Description of the task:
Output only the lines below that start at the line containing "if stillBusy s" and end at the line containing "def areaWords (off", with both ends kept.

Source information:
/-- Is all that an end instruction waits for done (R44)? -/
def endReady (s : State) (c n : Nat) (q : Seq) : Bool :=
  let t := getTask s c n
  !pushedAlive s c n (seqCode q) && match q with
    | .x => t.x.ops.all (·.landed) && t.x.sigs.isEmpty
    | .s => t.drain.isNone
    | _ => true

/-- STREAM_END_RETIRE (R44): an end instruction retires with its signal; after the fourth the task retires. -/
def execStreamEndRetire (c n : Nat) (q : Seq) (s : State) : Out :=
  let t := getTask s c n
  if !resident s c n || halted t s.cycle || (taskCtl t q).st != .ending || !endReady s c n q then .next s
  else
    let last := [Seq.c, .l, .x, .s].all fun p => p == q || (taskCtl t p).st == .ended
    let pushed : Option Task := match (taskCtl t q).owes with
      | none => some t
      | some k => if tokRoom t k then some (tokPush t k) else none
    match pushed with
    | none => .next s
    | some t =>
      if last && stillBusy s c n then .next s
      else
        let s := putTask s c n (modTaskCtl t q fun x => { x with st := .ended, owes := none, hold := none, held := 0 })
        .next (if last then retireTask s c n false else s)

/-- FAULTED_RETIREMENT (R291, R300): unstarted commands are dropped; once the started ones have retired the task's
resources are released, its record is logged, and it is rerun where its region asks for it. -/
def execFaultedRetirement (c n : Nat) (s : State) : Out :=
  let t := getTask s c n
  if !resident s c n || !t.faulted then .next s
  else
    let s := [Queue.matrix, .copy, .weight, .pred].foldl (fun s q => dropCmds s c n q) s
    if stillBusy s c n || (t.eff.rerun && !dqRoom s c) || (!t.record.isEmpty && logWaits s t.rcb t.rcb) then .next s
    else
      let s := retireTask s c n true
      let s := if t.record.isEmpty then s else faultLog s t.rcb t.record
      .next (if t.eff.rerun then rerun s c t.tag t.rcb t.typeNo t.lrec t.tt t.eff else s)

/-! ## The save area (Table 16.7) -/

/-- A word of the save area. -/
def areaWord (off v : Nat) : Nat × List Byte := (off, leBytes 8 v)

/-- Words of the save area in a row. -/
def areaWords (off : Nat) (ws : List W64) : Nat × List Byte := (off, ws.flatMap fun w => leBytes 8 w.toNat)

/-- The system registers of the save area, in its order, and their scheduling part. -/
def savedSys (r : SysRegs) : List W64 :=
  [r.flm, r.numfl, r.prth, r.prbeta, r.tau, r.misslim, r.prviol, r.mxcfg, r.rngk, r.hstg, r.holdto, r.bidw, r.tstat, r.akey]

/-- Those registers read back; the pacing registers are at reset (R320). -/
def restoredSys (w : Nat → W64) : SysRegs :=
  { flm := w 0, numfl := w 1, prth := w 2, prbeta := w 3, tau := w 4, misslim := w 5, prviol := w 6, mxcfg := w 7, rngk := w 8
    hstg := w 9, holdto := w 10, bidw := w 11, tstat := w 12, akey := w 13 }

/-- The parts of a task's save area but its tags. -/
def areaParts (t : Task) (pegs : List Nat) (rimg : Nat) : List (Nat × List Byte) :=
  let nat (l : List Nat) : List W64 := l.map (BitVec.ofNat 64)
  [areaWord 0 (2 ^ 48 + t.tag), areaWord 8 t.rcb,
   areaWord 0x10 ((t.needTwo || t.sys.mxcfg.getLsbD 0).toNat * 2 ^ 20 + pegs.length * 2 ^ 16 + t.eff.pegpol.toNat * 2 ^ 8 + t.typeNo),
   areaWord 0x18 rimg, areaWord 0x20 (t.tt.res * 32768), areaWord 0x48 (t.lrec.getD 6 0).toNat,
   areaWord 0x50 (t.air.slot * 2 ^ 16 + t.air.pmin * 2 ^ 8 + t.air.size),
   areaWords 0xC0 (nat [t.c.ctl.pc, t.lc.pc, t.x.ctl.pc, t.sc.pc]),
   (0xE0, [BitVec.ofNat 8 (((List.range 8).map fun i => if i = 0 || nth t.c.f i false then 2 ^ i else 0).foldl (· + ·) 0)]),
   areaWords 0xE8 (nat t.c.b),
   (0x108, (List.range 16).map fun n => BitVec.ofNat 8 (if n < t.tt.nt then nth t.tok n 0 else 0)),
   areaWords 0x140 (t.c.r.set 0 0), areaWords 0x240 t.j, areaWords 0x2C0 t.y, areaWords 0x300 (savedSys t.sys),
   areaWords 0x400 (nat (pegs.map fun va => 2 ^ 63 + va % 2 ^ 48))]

* * *

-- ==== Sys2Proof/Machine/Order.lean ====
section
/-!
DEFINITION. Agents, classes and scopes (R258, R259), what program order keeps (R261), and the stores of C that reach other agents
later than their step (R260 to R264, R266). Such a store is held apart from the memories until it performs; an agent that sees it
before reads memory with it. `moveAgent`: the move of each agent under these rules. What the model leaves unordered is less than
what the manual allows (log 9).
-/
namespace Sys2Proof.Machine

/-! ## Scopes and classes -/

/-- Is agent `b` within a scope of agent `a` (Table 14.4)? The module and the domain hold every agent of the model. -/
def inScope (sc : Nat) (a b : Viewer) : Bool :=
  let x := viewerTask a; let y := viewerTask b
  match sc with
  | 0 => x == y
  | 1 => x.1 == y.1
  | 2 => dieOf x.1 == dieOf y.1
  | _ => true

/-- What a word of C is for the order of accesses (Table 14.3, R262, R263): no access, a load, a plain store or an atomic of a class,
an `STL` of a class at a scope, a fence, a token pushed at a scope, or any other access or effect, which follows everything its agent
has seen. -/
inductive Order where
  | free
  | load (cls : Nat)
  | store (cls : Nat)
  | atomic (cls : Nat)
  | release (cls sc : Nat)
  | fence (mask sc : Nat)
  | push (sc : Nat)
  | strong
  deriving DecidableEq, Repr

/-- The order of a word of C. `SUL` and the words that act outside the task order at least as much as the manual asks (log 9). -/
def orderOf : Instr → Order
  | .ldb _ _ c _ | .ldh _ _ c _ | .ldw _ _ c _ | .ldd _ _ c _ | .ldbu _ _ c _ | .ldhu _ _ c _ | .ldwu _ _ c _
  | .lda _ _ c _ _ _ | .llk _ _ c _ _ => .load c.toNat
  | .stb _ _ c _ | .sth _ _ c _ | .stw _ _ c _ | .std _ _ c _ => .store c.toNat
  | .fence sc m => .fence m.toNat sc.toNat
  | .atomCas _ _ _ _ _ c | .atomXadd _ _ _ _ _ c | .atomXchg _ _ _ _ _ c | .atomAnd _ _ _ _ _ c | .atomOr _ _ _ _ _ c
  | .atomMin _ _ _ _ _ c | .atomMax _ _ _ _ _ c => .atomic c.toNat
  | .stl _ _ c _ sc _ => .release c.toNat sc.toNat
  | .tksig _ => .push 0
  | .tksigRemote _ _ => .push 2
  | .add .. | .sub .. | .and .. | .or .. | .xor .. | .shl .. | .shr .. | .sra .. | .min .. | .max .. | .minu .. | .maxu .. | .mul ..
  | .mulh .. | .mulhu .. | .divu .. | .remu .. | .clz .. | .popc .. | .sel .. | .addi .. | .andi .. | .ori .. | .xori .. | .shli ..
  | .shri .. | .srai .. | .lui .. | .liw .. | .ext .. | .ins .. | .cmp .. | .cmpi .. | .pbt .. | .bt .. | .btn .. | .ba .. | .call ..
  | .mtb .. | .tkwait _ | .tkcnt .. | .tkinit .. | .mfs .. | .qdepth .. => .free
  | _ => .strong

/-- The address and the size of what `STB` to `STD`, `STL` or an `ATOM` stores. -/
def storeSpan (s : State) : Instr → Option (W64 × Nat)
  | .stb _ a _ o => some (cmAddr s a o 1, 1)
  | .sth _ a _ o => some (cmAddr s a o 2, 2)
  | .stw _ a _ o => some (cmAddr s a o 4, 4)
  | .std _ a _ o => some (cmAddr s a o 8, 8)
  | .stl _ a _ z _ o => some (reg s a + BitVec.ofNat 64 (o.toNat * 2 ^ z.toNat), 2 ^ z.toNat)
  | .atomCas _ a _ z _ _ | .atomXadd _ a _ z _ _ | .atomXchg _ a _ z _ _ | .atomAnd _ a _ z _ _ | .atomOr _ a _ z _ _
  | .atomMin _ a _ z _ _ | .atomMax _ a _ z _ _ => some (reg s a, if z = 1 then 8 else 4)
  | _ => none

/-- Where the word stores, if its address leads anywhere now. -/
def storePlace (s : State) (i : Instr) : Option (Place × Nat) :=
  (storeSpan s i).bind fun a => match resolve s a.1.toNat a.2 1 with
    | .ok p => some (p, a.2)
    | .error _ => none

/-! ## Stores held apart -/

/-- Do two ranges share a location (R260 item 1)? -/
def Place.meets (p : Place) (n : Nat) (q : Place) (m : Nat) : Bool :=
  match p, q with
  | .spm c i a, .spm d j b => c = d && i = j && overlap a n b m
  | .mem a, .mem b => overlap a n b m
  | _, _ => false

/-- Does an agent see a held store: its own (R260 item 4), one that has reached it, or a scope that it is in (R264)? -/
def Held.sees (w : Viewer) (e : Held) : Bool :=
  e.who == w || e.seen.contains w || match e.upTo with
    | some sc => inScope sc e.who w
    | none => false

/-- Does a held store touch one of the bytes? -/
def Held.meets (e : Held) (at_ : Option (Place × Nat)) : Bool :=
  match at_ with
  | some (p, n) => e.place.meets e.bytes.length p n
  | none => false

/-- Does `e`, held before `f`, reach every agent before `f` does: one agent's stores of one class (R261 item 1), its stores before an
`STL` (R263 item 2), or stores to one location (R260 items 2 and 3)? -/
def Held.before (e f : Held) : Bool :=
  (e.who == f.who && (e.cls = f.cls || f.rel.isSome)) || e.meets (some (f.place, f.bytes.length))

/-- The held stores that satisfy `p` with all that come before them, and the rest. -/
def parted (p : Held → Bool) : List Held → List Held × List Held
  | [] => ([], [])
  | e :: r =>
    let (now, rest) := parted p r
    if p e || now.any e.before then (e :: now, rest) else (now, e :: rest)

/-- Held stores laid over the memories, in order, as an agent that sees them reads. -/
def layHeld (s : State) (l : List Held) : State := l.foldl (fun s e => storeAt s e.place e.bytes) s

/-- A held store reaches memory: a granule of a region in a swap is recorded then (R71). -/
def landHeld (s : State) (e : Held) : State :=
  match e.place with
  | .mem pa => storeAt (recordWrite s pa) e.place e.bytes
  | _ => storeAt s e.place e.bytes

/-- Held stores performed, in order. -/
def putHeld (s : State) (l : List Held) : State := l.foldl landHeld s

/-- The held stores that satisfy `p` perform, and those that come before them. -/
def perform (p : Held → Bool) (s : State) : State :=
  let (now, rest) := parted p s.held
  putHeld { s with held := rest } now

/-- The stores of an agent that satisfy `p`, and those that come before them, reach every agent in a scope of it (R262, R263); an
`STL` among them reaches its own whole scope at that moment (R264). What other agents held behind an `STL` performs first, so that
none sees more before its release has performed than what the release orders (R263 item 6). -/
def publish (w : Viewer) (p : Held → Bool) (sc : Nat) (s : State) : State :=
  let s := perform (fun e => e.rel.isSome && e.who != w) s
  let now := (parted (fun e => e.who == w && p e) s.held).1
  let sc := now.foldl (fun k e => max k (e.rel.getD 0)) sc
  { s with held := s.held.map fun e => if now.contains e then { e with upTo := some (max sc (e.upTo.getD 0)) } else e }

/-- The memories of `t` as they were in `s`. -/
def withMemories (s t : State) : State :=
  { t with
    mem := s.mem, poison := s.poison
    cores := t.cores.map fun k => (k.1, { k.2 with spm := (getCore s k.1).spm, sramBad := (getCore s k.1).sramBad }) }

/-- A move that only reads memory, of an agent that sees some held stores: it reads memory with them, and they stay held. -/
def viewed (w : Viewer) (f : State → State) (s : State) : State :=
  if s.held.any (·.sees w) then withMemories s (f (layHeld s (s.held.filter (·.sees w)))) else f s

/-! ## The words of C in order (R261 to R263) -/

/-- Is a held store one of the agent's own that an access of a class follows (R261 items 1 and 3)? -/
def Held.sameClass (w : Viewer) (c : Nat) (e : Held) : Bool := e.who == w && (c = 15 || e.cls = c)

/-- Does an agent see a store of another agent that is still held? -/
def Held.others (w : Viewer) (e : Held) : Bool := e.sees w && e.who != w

Solution for this exercise:
    if stillBusy s c n || (t.eff.rerun && !dqRoom s c) || (!t.record.isEmpty && logWaits s t.rcb t.rcb) then .next s
    else
      let s := retireTask s c n true
      let s := if t.record.isEmpty then s else faultLog s t.rcb t.record
      .next (if t.eff.rerun then rerun s c t.tag t.rcb t.typeNo t.lrec t.tt t.eff else s)

/-! ## The save area (Table 16.7) -/

/-- A word of the save area. -/
def areaWord (off v : Nat) : Nat × List Byte := (off, leBytes 8 v)

/-- Words of the save area in a row. -/
def areaWords (off : Nat) (ws : List W64) : Nat × List Byte := (off, ws.flatMap fun w => leBytes 8 w.toNat)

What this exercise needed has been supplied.